[[ RECORDS PROVIDED open ]]

-- ==== Sys2Proof/Machine/Ops.lean ====
section
/-! DEFINITION. The named operations over State: each table's read and update, shelf memory, free values, outputs, timers. -/

namespace Sys2Proof.Machine

/-! ## Tables -/

def State.shelf (s : State) (n : Nat) : Shelf := tget {} s.shelves n
def State.setShelf (s : State) (n : Nat) (x : Shelf) : State := { s with shelves := tset {} s.shelves n x }
def State.modShelf (s : State) (n : Nat) (f : Shelf → Shelf) : State := s.setShelf n (f (s.shelf n))

def State.core (s : State) (k : Nat) : Core := tget {} s.cores k
def State.setCore (s : State) (k : Nat) (x : Core) : State := { s with cores := tset {} s.cores k x }
def State.modCore (s : State) (k : Nat) (f : Core → Core) : State := s.setCore k (f (s.core k))

/-- The resident store `r` of core `k`. -/
def State.ctx (s : State) (k r : Nat) : Ctx := tget {} s.ctxs (16 * k + r)
def State.setCtx (s : State) (k r : Nat) (x : Ctx) : State := { s with ctxs := tset {} s.ctxs (16 * k + r) x }
def State.modCtx (s : State) (k r : Nat) (f : Ctx → Ctx) : State := s.setCtx k r (f (s.ctx k r))

def State.link (s : State) (l : Nat) : Link := tget {} s.links l
def State.setLink (s : State) (l : Nat) (x : Link) : State := { s with links := tset {} s.links l x }
def State.modLink (s : State) (l : Nat) (f : Link → Link) : State := s.setLink l (f (s.link l))

def State.port (s : State) (p : Nat) : Port := tget {} s.ports p
def State.setPort (s : State) (p : Nat) (x : Port) : State := { s with ports := tset {} s.ports p x }
def State.modPort (s : State) (p : Nat) (f : Port → Port) : State := s.setPort p (f (s.port p))

/-- Queue `q` of shelf `n`. -/
def State.queue (s : State) (n q : Nat) : Queue := tget {} s.queues (1024 * n + q)
def State.setQueue (s : State) (n q : Nat) (x : Queue) : State := { s with queues := tset {} s.queues (1024 * n + q) x }
def State.modQueue (s : State) (n q : Nat) (f : Queue → Queue) : State := s.setQueue n q (f (s.queue n q))

def State.ring (s : State) (r : Nat) : Ring := tget {} s.rings r
def State.setRing (s : State) (r : Nat) (x : Ring) : State := { s with rings := tset {} s.rings r x }
def State.modRing (s : State) (r : Nat) (f : Ring → Ring) : State := s.setRing r (f (s.ring r))

def State.gop (s : State) (t : Nat) : GopTag := tget {} s.gops t
def State.setGop (s : State) (t : Nat) (x : GopTag) : State := { s with gops := tset {} s.gops t x }

/-- Entry `i` of the ledger of shelf `n`: its own region. -/
def State.entry (s : State) (n i : Nat) : Entry := tget {} (s.shelf n).entries i
def State.setEntry (s : State) (n i : Nat) (e : Entry) : State :=
  s.modShelf n (fun h => { h with entries := tset {} h.entries i e })

def State.modWarden (s : State) (f : Warden → Warden) : State := { s with warden := f s.warden }
def State.modPower (s : State) (f : Power → Power) : State := { s with power := f s.power }
def State.modVexek (s : State) (f : Vexek → Vexek) : State := { s with vexek := f s.vexek }
def State.modSys (s : State) (f : Sys → Sys) : State := { s with sys := f s.sys }

/-! ## Time, outputs, free values -/

/-- DEVTIME as a number of ns (R7). -/
def State.now (s : State) : Nat := s.devtime.toNat

/-- Record an output, newest first. -/
def State.emit (s : State) (o : Output) : State := { s with outbox := o :: s.outbox }

/-- One nanosecond passes. Once in a microsecond the tick is 2 ns or 0 ns while a correction is still to be slewed in (R132); DEVTIME
stands while the block has no power or no reset is over (log entry 22). -/
def State.tick (s : State) : State :=
  if s.power.block = .unpowered ∨ s.power.block = .poweredDown then s
  else if s.devtime.toNat % 1000 = 0 ∧ 0 < s.sys.slew then
    { s with
      devtime := s.devtime + 2
      sys := { s.sys with slew := s.sys.slew - 1 } }
  else if s.devtime.toNat % 1000 = 999 ∧ s.sys.slew < 0 then { s with sys := { s.sys with slew := s.sys.slew + 1 } }
  else { s with devtime := s.devtime + 1 }

/-- The free value of this moment (log entry 3). -/
def State.free (s : State) : Word := Config.freeValue s.freeCtr

/-- The next free value differs from this one in nothing but its number. -/
def State.drawn (s : State) : State := { s with freeCtr := s.freeCtr + 1 }

/-- The first `n` bytes of an operand; bytes that it lacks are free values, and bytes past the end belong to no part of it (log entry 126). -/
def State.fit (s : State) (n : Nat) (b : List Byte) : List Byte :=
  b.take n ++ (List.range (n - b.length)).map (fun i => (Config.freeValue (s.freeCtr + i)).setWidth 8)

/-- As many words of an operand. -/
def State.fitWords (s : State) (n : Nat) (w : List Word) : List Word :=
  w.take n ++ (List.range (n - w.length)).map (fun i => Config.freeValue (s.freeCtr + i))

/-- The free values that `fit` took are drawn. -/
def State.drawnFor {α : Type} (s : State) (n : Nat) (b : List α) : State := { s with freeCtr := s.freeCtr + (n - b.length) }

/-- DEVTIME has reached a due time. -/
def State.reached (s : State) (due : Option Nat) : Bool :=
  match due with
  | some d => decide (d ≤ s.now)
  | none => false

/-! ## Shelves and cores -/

/-- A unit of shelf `n` reports a NOT-PRESENT return to the shelf's own steward (R25, R102). -/
def State.absentSeen (s : State) (n : Nat) : State := s.modShelf n (fun h => { h with absents := h.absents + 1 })

/-- The shelf's bit of GL_SHELFRET (Table 1.16). -/
def State.isRetired (s : State) (n : Nat) : Bool := bitAt s.retired n

/-- A shelf that runs: not in reset, not gated, not retired. -/
def State.shelfActive (s : State) (n : Nat) : Bool := (s.shelf n).phase == .active && !s.isRetired n

/-- A shelf that a flue message finds not present: in reset or retired (R25). -/
def State.shelfGone (s : State) (n : Nat) : Bool := (s.shelf n).phase == .reset || s.isRetired n

/-- Saggar of a shelf can be reached: its shelf is neither in reset nor retired and no wipe holds it closed (R308, R310). -/
def State.saggarOpen (s : State) (n : Nat) : Bool := !s.shelfGone n && !(s.shelf n).saggarClosed

/-- MODE of SH_PAIRCFG is PAIRED (Table 14.8). -/
def State.paired (s : State) (n : Nat) : Bool := !getB s (.shPaircfg n) 56

/-- First slot of the pair of a slot, or the slot itself in SPLIT mode. -/
def State.unitOf (s : State) (n i : Nat) : Nat := if s.paired n then i / 2 * 2 else i

/-- Slots that go with a slot. -/
def State.unitSlots (s : State) (n i : Nat) : List Nat := if s.paired n then [i / 2 * 2, i / 2 * 2 + 1] else [i]

/-- A slot is out of service (R347): a pair with either of its slots (log entry 145). -/
def State.slotOff (s : State) (n i : Nat) : Bool := (s.unitSlots n i).any (fun j => getB s (.shCorestat n) (26 + j))

/-- Key of the warden's core. -/
def wardenKey : Nat := 1024

/-- Key of a core: 16n + slot. In PAIRED mode both slots of a pair hold the same state, kept at the even slot (R37, R229). -/
def State.coreKey (s : State) : CoreId → Nat
  | .shelf n slot => 16 * n.val + (if s.paired n.val then slot.val / 2 * 2 else slot.val)
  | .warden => wardenKey

/-- Shelf of a core key; 64 for the warden. -/
def keyShelf (k : Nat) : Nat := k / 16

/-- Active slot of a core key. -/
def keySlot (k : Nat) : Nat := k % 16

/-- The buddy of a shelf (R18). -/
def buddy (n : Nat) : Nat := n ^^^ 1

/-- Group of a shelf: its column (R17). -/
def groupOf (n : Nat) : Nat := n % 8

/-- Alternate shelf of a link (R27). -/
def altShelf (l : Nat) : Nat := (l / 4) ^^^ (2 * (l % 4) + 1)

/-- GL_LINKALT bit of a link (Table 1.17). -/
def State.onAlt (s : State) (l : Nat) : Bool := s.linkAlt.getLsbD l

/-- The shelf that serves a link. -/
def State.servingShelf (s : State) (l : Nat) : Nat := if s.onAlt l then altShelf l else l / 4

/-- Index of a link among the links a shelf serves: 0 to 3 home, 4 + k alternate (Table 11.10). -/
def State.servedIndex (s : State) (l : Nat) : Nat := if s.onAlt l then 4 + l % 4 else l % 4

/-- Some shelf can serve the link: its alternate once it has been rehomed, else its home shelf or the alternate to which it is about to
move; otherwise the link is down (R30, Table 1.7). -/
def State.linkHoused (s : State) (l : Nat) : Bool := !s.shelfGone (altShelf l) || (!s.onAlt l && !s.shelfGone (l / 4))

/-- Clock of a core's island in MHz: the target of the shelf (SH_CLK), 1,000 for the warden (R358, R381). -/
def State.coreMHz (s : State) (k : Nat) : Nat := if k = wardenKey then 1000 else max 1 (getF s (.shClk (keyShelf k)) 63 52)

/-- `n` ic of a core's island in ns, rounded up. -/
def State.icNs (s : State) (k n : Nat) : Nat := ceilDiv (n * 1000) (s.coreMHz k)

/-! ## Shelf memory and SRAM -/

/-- Address of offset `x` of shelf `n` in `State.mem`. -/
def shelfAddr (n x : Nat) : Nat := n * 0x200000 + x

/-- Address of offset `x` of the warden's SRAM in `State.mem` (R359). -/
def sramAddr (x : Nat) : Nat := 0x8000000 + x

/-- One byte; a byte that nothing has written reads as zero (log entry 5). -/
def State.byte (s : State) (a : Nat) : Byte := tget 0 s.mem a

/-- `k` bytes from address `a`. -/
def State.bytes (s : State) (a k : Nat) : List Byte := (List.range k).map (fun i => s.byte (a + i))

/-- The word at address `a`. -/
def State.word (s : State) (a : Nat) : Word := bytesWord (s.bytes a 8)

/-- Store bytes; nothing but the bytes changes. -/
def putMem (m : List Host.Cell) (a : Nat) : List Byte → List Host.Cell
  | [] => m
  | b :: t => putMem (tset 0 m a b) (a + 1) t

/-- The granule (R251) of an address, and its word. -/
def granule (a : Nat) : Nat := a / 16
def wordIdx (a : Nat) : Nat := a / 8

/-- Keys of a sparse table below `hi` and from `lo` on are dropped. -/
def dropKeys {α : Type} (t : Tbl α) (lo hi : Nat) : Tbl α := t.filter (fun e => e.1 < lo ∨ hi ≤ e.1)

/-- A data write: the bytes change, the tag of every granule it touches clears (R251), and words written whole are correctable
again (R305). -/
def State.store (s : State) (a : Nat) (b : List Byte) : State :=
  if b = [] then s
  else { s with
    mem := putMem s.mem a b
    ctags := dropKeys s.ctags (granule a) (granule (a + b.length - 1) + 1)
    bad := dropKeys s.bad (ceilDiv a 8) ((a + b.length) / 8) }

/-- Store words. -/
def State.storeWords (s : State) (a : Nat) (ws : List Word) : State := s.store a (fromWords ws)

/-- The tag of the granule at `a`. -/
def State.tagAt (s : State) (a : Nat) : Bool := tget false s.ctags (granule a)

/-- Set the tag of the granule at `a`. -/
def State.setTag (s : State) (a : Nat) (t : Bool) : State := { s with ctags := tset false s.ctags (granule a) t }

/-- Some word of the range reads as uncorrectable (R305). -/
def State.badIn (s : State) (a k : Nat) : Bool :=
  (List.range ((a + k + 7) / 8 - a / 8)).any (fun i => tget false s.bad (a / 8 + i))

/-- The first word of the range that reads as uncorrectable. -/
def State.badAt (s : State) (a k : Nat) : Option Nat :=
  ((List.range ((a + k + 7) / 8 - a / 8)).find? (fun i => tget false s.bad (a / 8 + i))).map (fun i => 8 * (a / 8 + i))

/-- Words that hold an uncorrectable encoding from now on (R305). -/
def State.spoil (s : State) (a k : Nat) : State :=
  { s with bad := (List.range ((a + k + 7) / 8 - a / 8)).foldl (fun t i => tset false t (a / 8 + i) true) s.bad }

/-- The offset lies in the general region (Table 12.1). -/
def inGeneral (x : Nat) : Bool := decide (0xC0000 ≤ x ∧ x < 0x200000)

/-! ## Capabilities in memory (Table 10.1) -/

/-- The two words of a capability, the lower first. -/
def Cap.words (c : Cap) : List Word :=
  [place 55 0 c.base.toNat ||| place 63 56 c.limit.toNat,
   place 47 0 (c.limit.toNat / 256) ||| place 55 48 c.otype.toNat ||| place 63 56 c.rights.toNat]

/-- A capability from two words and a tag. -/
def capOfWords (w0 w1 : Word) (t : Bool) : Cap :=
  { rights := BitVec.ofNat 8 (fld w1 63 56), otype := BitVec.ofNat 8 (fld w1 55 48),
    limit := BitVec.ofNat 56 (fld w1 47 0 * 256 + fld w0 63 56), base := BitVec.ofNat 56 (fld w0 55 0), tag := t }

end Sys2Proof.Machine
end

[[ RECORDS PROVIDED closed ]]

■ **EXERCISE BRIEF**:
Go through the material above, find each line with the string "decide", and copy it.

■ **THE COMPLETED TASK**:
  | some d => decide (d ≤ s.now)
def inGeneral (x : Nat) : Bool := decide (0xC0000 ≤ x ∧ x < 0x200000)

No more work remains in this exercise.